Exercise brief -> For each line below, print it again exactly as shown.

(Stored items from a collection)
---

/-- A judgement capture has its results (R251, R252): one whose status is not OK is repeated.  A path that the Damper forces to
zero as FADE begins rolls back at once. -/
def trialResult (p status : Nat) (metric gain : Int) (d : Device) : Device :=
  match tabGet? d.trial p with
  | none => d
  | some t =>
    let st := d.trialState p
    if st ≠ 1 && st ≠ 4 then d
    else if status ≠ 0 then capAsk ⟨p, 0, .judge⟩ d
    else
      let t := { t with metrics := t.metrics ++ [metric], gains := t.gains ++ [gain] }
      let d := ({ d with trial := tabPut d.trial p t }).set (L.DPD_TRIAL_RES_NOK p) t.metrics.length
      let base := d.getS (L.DPD_TRIAL_MET_M_BASE p)
      let spike := st = 4 && base + d.get (L.DPD_TRIAL_LIM_SPIKE p) < metric
      if t.metrics.length < d.get (L.DPD_TRIAL_J p) then
        if spike then trialRollback p 2 d else capAsk ⟨p, 0, .judge⟩ d
      else
        let (mean, d) := d.meanOf t.metrics
        let gains : Int := t.gains.foldl (· + ·) 0
        if st = 1 then
          let d := d.set (L.DPD_TRIAL_MET_M_BASE p) (encodeSigned 16 mean)
          let d := { d with trial := tabPut d.trial p { t with baseGain := gains, baseN := t.gains.length } }
          let d := xfRequest (.dpd p) t.cand (d.get (L.DPD_TRIAL_FADE p)) 0 0 (d.set (L.DPD_TRIAL_RES_TSTATE p) 2)
          d.when (d.on (L.DMP_PSTAT_FORCED p)) (trialRollback p 4)
        else
          let d := d.set (L.DPD_TRIAL_MET_M_CAND p) (encodeSigned 16 mean)
          let n := t.gains.length
          let tol := d.get (L.DPD_TRIAL_LIM_GAIN_TOL p) * n * t.baseN
          if base + d.get (L.DPD_TRIAL_LIM_TOL p) < mean then trialRollback p 1 d
          else if spike then trialRollback p 2 d
          else if tol < (gains * (t.baseN : Int) - t.baseGain * (n : Int)).natAbs then trialRollback p 3 d
          else
            let d := (trialOver p 1 0 d).inc (L.DPD_PCNT_ADOPT p)
            d.dpdEvent L.DPD_PEVENT_ADOPT p 0 (d.trialItems p)

/-- A change of the path's bank has completed (R251). -/
def trialFaded (p : Nat) (d : Device) : Device :=
  match tabGet? d.trial p with
  | none => d
  | some t =>
    let st := d.trialState p
    let act := d.xfActive (.dpd p)
    if st = 2 && act = t.cand then
      ({ d with trial := tabPut d.trial p { t with hold := d.get (L.DPD_TRIAL_HOLDOFF p) } }).set (L.DPD_TRIAL_RES_TSTATE p) 3
    else if st = 5 && act = t.orig then
      let d := (trialOver p 2 t.cause d).inc (L.DPD_PCNT_ROLLBACK p)
      d.dpdEvent L.DPD_PEVENT_ROLLBACK p 2 (d.trialItems p)
    else d

/-- HOLDOFF blocks have passed (R251): JUDGE. -/
def trialHoldEnd (p : Nat) (d : Device) : Device :=
  match tabGet? d.trial p with
  | some t => if d.trialState p = 3 && t.hold = 0 then trialPhase p 4 d else d
  | none => d

/-- J captures have not been collected within TIMEOUT (R252, R253). -/
def trialTimeout (p : Nat) (d : Device) : Device :=
  if d.trialState p = 1 || d.trialState p = 4 then trialBreak p 5 d else d

/-- A write of DPD_TRIAL: GO first, then ABORT. -/
def trialWrite (p go abort : Nat) (d : Device) : Device :=
  let d := d.when (go == 1) (trialGo p)
  d.when (abort == 1) (trialBreak p 8)

/-- A write of DPD_XF_REQ (R239, R250): refused with BUSY while a trial runs. -/
def dpdXfWrite (p target fade atMode at' : Nat) (d : Device) : Device :=
  if (tabGet? d.trial p).isSome then
    let d := xfRefuse (.dpd p) target fade (if atMode = 1 then at' else 0) d
    (d.set (L.DPD_PSTAT_ERRC p) 3).dpdEvent L.DPD_PEVENT_ERR p 1 []
  else xfRequest (.dpd p) target fade atMode at' d

/-- An XF_REQ write with GO (R52, R55, R58). -/
def xfWrite (o : XfObj) (target fade atMode at' : Nat) (d : Device) : Device :=
  match o with
  | .dpd p => dpdXfWrite p target fade atMode at' d
  | _ => xfRequest o target fade atMode at' d

/-- The predistorters at a LANE block boundary (R236, R240, R251). -/
def dpdBlock (b : Nat) (d : Device) : Device :=
  d.each 64 fun p d =>
    let d := { d with dpdOn := tabPut d.dpdOn p (d.on (L.DPD_PCFG_EN p)) }
    let d := match tabGet? d.trial p with
      | some t => { d with trial := tabPut d.trial p { t with hold := t.hold - 1 } }
      | none => d
    let (d, done) := xfBoundary (.dpd p) b d
    let c := d.capc (p / 8)
    let d := match c.running with
      | some r => if r.path = p && (d.xfc (.dpd p)).fade.isSome then d.setCap (p / 8) { c with bank := 3 } else d
      | none => d
    if done.isSome then trialFaded p d else d

/-! ## Results taken -/

/-- A mismatch capture has its results (R279): CPF, then CPR; one that is not OK is taken again in the next burst, which may
have come already as the results do. -/
def mismatchCapture (x : CapDone) (status : Nat) (y : List Cx) (d : Device) : Device :=
  let r := x.req
  let c := d.pathc r.path
  let sum := innerSum y x.take.v
  if status ≠ 0 then
    if x.take.n0.getD x.take.asked < c.endedAt then capAsk r d else d.setPath r.path { c with again := some r.input }
  else if r.input = 0 then capAsk { r with input := 1 } (d.setPath r.path { c with cpf := some sum })
  else d.setPath r.path { c with cpr := some sum }

/-- The results of the capture that ended first, once its last samples are there (R244–R247): RES, then stored or judged.  A
refusal that waits for a slot holds nothing up. -/
def capResults (k : Nat) (d : Device) : Device :=
  let cc := d.capc k
  match cc.done.find? fun x => x.status != 6 with
  | none => capRefusals k d
  | some x =>
    let rest := cc.done.erase x
    if !d.capComplete k x then d
    else
      let p := x.req.path
      let y := d.alignedY k p (x.take.n0.getD 0) x.take.y x.take.v.length
      let (r, d) := (d.setCap k { cc with done := rest }).capCompute x y
      let status := x.final r
      let d := d.set (L.DPD_ALIGN_RES p) (encodeSigned 16 r.res)
      let d := match x.req.kind with
        | .routine => capStore k x status r y d
        | .requested => capStore k x status r y d
        | .judge => trialResult p status r.metric r.gainDb d
        | .mismatch => mismatchCapture x status y d
        | _ => d
      capRefusals k d

/-! ## Solver (R254, R255) -/

/-- POS of every queued job. -/
def solverPos (d : Device) : Device :=
  ((List.range d.solver.length).zip d.solver).foldl (fun d (n, j) => d.set (L.DPD_SSTAT_POS j.master) n) d

/-- A master's status. -/
def solverStatus (m st errc : Nat) (d : Device) : Device :=
  (d.set (L.DPD_SSTAT_STATE m) st).set (L.DPD_SSTAT_ERRC m) errc

/-- GO in DPD_SJOB (R255). -/
def solverGo (m desc : Nat) (d : Device) : Device :=
  if m < 1 || 11 < m then d.log isleLANE 1 19 m (common 18) [(0, 4), (0, 4), (A.DPD_SJOB, 24)]
  else if d.solver.any fun j => j.master == m then solverStatus m 4 2 d
  else solverPos (solverStatus m 1 0 { d with solver := d.solver ++ [⟨m, desc⟩] })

---

Your solution ->
/-- A judgement capture has its results (R251, R252): one whose status is not OK is repeated.  A path that the Damper forces to
zero as FADE begins rolls back at once. -/
def trialResult (p status : Nat) (metric gain : Int) (d : Device) : Device :=
  match tabGet? d.trial p with
  | none => d
  | some t =>
    let st := d.trialState p
    if st ≠ 1 && st ≠ 4 then d
    else if status ≠ 0 then capAsk ⟨p, 0, .judge⟩ d
    else
      let t := { t with metrics := t.metrics ++ [metric], gains := t.gains ++ [gain] }
      let d := ({ d with trial := tabPut d.trial p t }).set (L.DPD_TRIAL_RES_NOK p) t.metrics.length
      let base := d.getS (L.DPD_TRIAL_MET_M_BASE p)
      let spike := st = 4 && base + d.get (L.DPD_TRIAL_LIM_SPIKE p) < metric
      if t.metrics.length < d.get (L.DPD_TRIAL_J p) then
        if spike then trialRollback p 2 d else capAsk ⟨p, 0, .judge⟩ d
      else
        let (mean, d) := d.meanOf t.metrics
        let gains : Int := t.gains.foldl (· + ·) 0
        if st = 1 then
          let d := d.set (L.DPD_TRIAL_MET_M_BASE p) (encodeSigned 16 mean)
          let d := { d with trial := tabPut d.trial p { t with baseGain := gains, baseN := t.gains.length } }
          let d := xfRequest (.dpd p) t.cand (d.get (L.DPD_TRIAL_FADE p)) 0 0 (d.set (L.DPD_TRIAL_RES_TSTATE p) 2)
          d.when (d.on (L.DMP_PSTAT_FORCED p)) (trialRollback p 4)
        else
          let d := d.set (L.DPD_TRIAL_MET_M_CAND p) (encodeSigned 16 mean)
          let n := t.gains.length
          let tol := d.get (L.DPD_TRIAL_LIM_GAIN_TOL p) * n * t.baseN
          if base + d.get (L.DPD_TRIAL_LIM_TOL p) < mean then trialRollback p 1 d
          else if spike then trialRollback p 2 d
          else if tol < (gains * (t.baseN : Int) - t.baseGain * (n : Int)).natAbs then trialRollback p 3 d
          else
            let d := (trialOver p 1 0 d).inc (L.DPD_PCNT_ADOPT p)
            d.dpdEvent L.DPD_PEVENT_ADOPT p 0 (d.trialItems p)

/-- A change of the path's bank has completed (R251). -/
def trialFaded (p : Nat) (d : Device) : Device :=
  match tabGet? d.trial p with
  | none => d
  | some t =>
    let st := d.trialState p
    let act := d.xfActive (.dpd p)
    if st = 2 && act = t.cand then
      ({ d with trial := tabPut d.trial p { t with hold := d.get (L.DPD_TRIAL_HOLDOFF p) } }).set (L.DPD_TRIAL_RES_TSTATE p) 3
    else if st = 5 && act = t.orig then
      let d := (trialOver p 2 t.cause d).inc (L.DPD_PCNT_ROLLBACK p)
      d.dpdEvent L.DPD_PEVENT_ROLLBACK p 2 (d.trialItems p)
    else d

/-- HOLDOFF blocks have passed (R251): JUDGE. -/
def trialHoldEnd (p : Nat) (d : Device) : Device :=
  match tabGet? d.trial p with
  | some t => if d.trialState p = 3 && t.hold = 0 then trialPhase p 4 d else d
  | none => d

/-- J captures have not been collected within TIMEOUT (R252, R253). -/
def trialTimeout (p : Nat) (d : Device) : Device :=
  if d.trialState p = 1 || d.trialState p = 4 then trialBreak p 5 d else d

/-- A write of DPD_TRIAL: GO first, then ABORT. -/
def trialWrite (p go abort : Nat) (d : Device) : Device :=
  let d := d.when (go == 1) (trialGo p)
  d.when (abort == 1) (trialBreak p 8)

/-- A write of DPD_XF_REQ (R239, R250): refused with BUSY while a trial runs. -/
def dpdXfWrite (p target fade atMode at' : Nat) (d : Device) : Device :=
  if (tabGet? d.trial p).isSome then
    let d := xfRefuse (.dpd p) target fade (if atMode = 1 then at' else 0) d
    (d.set (L.DPD_PSTAT_ERRC p) 3).dpdEvent L.DPD_PEVENT_ERR p 1 []
  else xfRequest (.dpd p) target fade atMode at' d

/-- An XF_REQ write with GO (R52, R55, R58). -/
def xfWrite (o : XfObj) (target fade atMode at' : Nat) (d : Device) : Device :=
  match o with
  | .dpd p => dpdXfWrite p target fade atMode at' d
  | _ => xfRequest o target fade atMode at' d

/-- The predistorters at a LANE block boundary (R236, R240, R251). -/
def dpdBlock (b : Nat) (d : Device) : Device :=
  d.each 64 fun p d =>
    let d := { d with dpdOn := tabPut d.dpdOn p (d.on (L.DPD_PCFG_EN p)) }
    let d := match tabGet? d.trial p with
      | some t => { d with trial := tabPut d.trial p { t with hold := t.hold - 1 } }
      | none => d
    let (d, done) := xfBoundary (.dpd p) b d
    let c := d.capc (p / 8)
    let d := match c.running with
      | some r => if r.path = p && (d.xfc (.dpd p)).fade.isSome then d.setCap (p / 8) { c with bank := 3 } else d
      | none => d
    if done.isSome then trialFaded p d else d

/-! ## Results taken -/

/-- A mismatch capture has its results (R279): CPF, then CPR; one that is not OK is taken again in the next burst, which may
have come already as the results do. -/
def mismatchCapture (x : CapDone) (status : Nat) (y : List Cx) (d : Device) : Device :=
  let r := x.req
  let c := d.pathc r.path
  let sum := innerSum y x.take.v
  if status ≠ 0 then
    if x.take.n0.getD x.take.asked < c.endedAt then capAsk r d else d.setPath r.path { c with again := some r.input }
  else if r.input = 0 then capAsk { r with input := 1 } (d.setPath r.path { c with cpf := some sum })
  else d.setPath r.path { c with cpr := some sum }

/-- The results of the capture that ended first, once its last samples are there (R244–R247): RES, then stored or judged.  A
refusal that waits for a slot holds nothing up. -/
def capResults (k : Nat) (d : Device) : Device :=
  let cc := d.capc k
  match cc.done.find? fun x => x.status != 6 with
  | none => capRefusals k d
  | some x =>
    let rest := cc.done.erase x
    if !d.capComplete k x then d
    else
      let p := x.req.path
      let y := d.alignedY k p (x.take.n0.getD 0) x.take.y x.take.v.length
      let (r, d) := (d.setCap k { cc with done := rest }).capCompute x y
      let status := x.final r
      let d := d.set (L.DPD_ALIGN_RES p) (encodeSigned 16 r.res)
      let d := match x.req.kind with
        | .routine => capStore k x status r y d
        | .requested => capStore k x status r y d
        | .judge => trialResult p status r.metric r.gainDb d
        | .mismatch => mismatchCapture x status y d
        | _ => d
      capRefusals k d

/-! ## Solver (R254, R255) -/

/-- POS of every queued job. -/
def solverPos (d : Device) : Device :=
  ((List.range d.solver.length).zip d.solver).foldl (fun d (n, j) => d.set (L.DPD_SSTAT_POS j.master) n) d

/-- A master's status. -/
def solverStatus (m st errc : Nat) (d : Device) : Device :=
  (d.set (L.DPD_SSTAT_STATE m) st).set (L.DPD_SSTAT_ERRC m) errc

/-- GO in DPD_SJOB (R255). -/
def solverGo (m desc : Nat) (d : Device) : Device :=
  if m < 1 || 11 < m then d.log isleLANE 1 19 m (common 18) [(0, 4), (0, 4), (A.DPD_SJOB, 24)]
  else if d.solver.any fun j => j.master == m then solverStatus m 4 2 d
  else solverPos (solverStatus m 1 0 { d with solver := d.solver ++ [⟨m, desc⟩] })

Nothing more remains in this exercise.